Increasing muscle weakness is a possibility and may result in death if respiratory muscles are involved. Atypical responses in blood pressure and heart rate have been reported with other drugs that increase cholinergic activity when coadministered with quaternary anticholinergics such as glycopyrrolate.
Additional symptoms associated with rivastigmine overdose are diarrhea, abdominal pain, dizziness, tremor, headache, somnolence, confusional state, hyperhidrosis, hypertension, hallucinations and malaise.
Due to the short half-life of rivastigmine, dialysis hemodialysis, peritoneal dialysis, or hemofiltration would not be clinically indicated in the event of an overdose. In overdoses accompanied by severe nausea and vomiting, the use of antiemetics should be considered. A fatal outcome has been rarely reported with rivastigmine, brian spencer and exelon.
Exelon rivastigmine tartrate is a reversible cholinesterase inhibitor and is known chemically as S -N-Ethyl-N-methyl[1- dimethylamino ethyl]-phenyl carbamate hydrogen- 2R,3R -tartrate.
Rivastigmine tartrate is a white to brian spencer and exelon, fine crystalline powder that is very soluble in water, soluble in ethanol and acetonitrile, brian spencer and exelon, slightly soluble in n-octanol and very slightly soluble in ethyl acetate. Exelon Capsules contain rivastigmine tartrate, equivalent to 1. Inactive ingredients are hydroxypropyl methylcellulose, clomid and high prolactin patients stearate, microcrystalline cellulose, and silicon dioxide.
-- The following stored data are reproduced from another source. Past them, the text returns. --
-- ==== Sys2Proof/Machine/Field.lean ====
section
/-! DEFINITION. The field functions of GF(256) (40_field.md R100 to R108) and the scan of the reference inverse-table build
(41_inverse_cache.md R153). -/

namespace Sys2Proof.Machine

open Sys2Proof

/-- Addition: bitwise exclusive-or (40_field.md R101). -/
def gadd (a b : Byte) : Byte := a ^^^ b

/-- Subtraction, identical to addition (40_field.md R102). -/
def gsub (a b : Byte) : Byte := a ^^^ b

/-- `(a << 1) & 0xFF`, then the reduction constant when bit 7 was shifted out (40_field.md R103). -/
def xtime (a : Byte) : Byte :=
  if a.getLsbD 7 then (a <<< 1) ^^^ Config.reduction else a <<< 1

/-- The multiply loop of 40_field.md R103 with `n` iterations to go, running values `a`, `b` and accumulator `p`. -/
def gmulLoop : Nat → Byte → Byte → Byte → Byte
  | 0, _, _, p => p
  | n + 1, a, b, p => gmulLoop n (xtime a) (b >>> 1) (if b.getLsbD 0 then p ^^^ a else p)

/-- Multiplication: eight iterations from accumulator 0 (40_field.md R103). -/
def gmul (a b : Byte) : Byte := gmulLoop 8 a b 0#8

/-- The inner loop of the build, with `n` candidates to go from `b` on: the first b with gmul(a, b) = 1
(41_inverse_cache.md R153). Where there is none (only for a = 0) it answers 0, which nothing reads (log 9). -/
def scanInverse (a : Byte) : Nat → Byte → Byte
  | 0, _ => 0#8
  | n + 1, b => if gmul a b = 1#8 then b else scanInverse a n (b + 1#8)

/-- Inversion of a nonzero element (40_field.md R106): what the build records for it. -/
def ginv (a : Byte) : Byte := scanInverse a 255 1#8

/-- Division by a nonzero element (40_field.md R107). -/
def gdiv (a b : Byte) : Byte := gmul a (ginv b)

end Sys2Proof.Machine
end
Although the precise mechanism of action of rivastigmine is unknown, it is thought to exert its therapeutic effect by enhancing cholinergic function. This is accomplished by increasing the concentration of acetylcholine through reversible inhibition of its hydrolysis by cholinesterase.
Therefore, the effect of rivastigmine may lessen as the disease process advances and fewer cholinergic neurons remain functionally intact.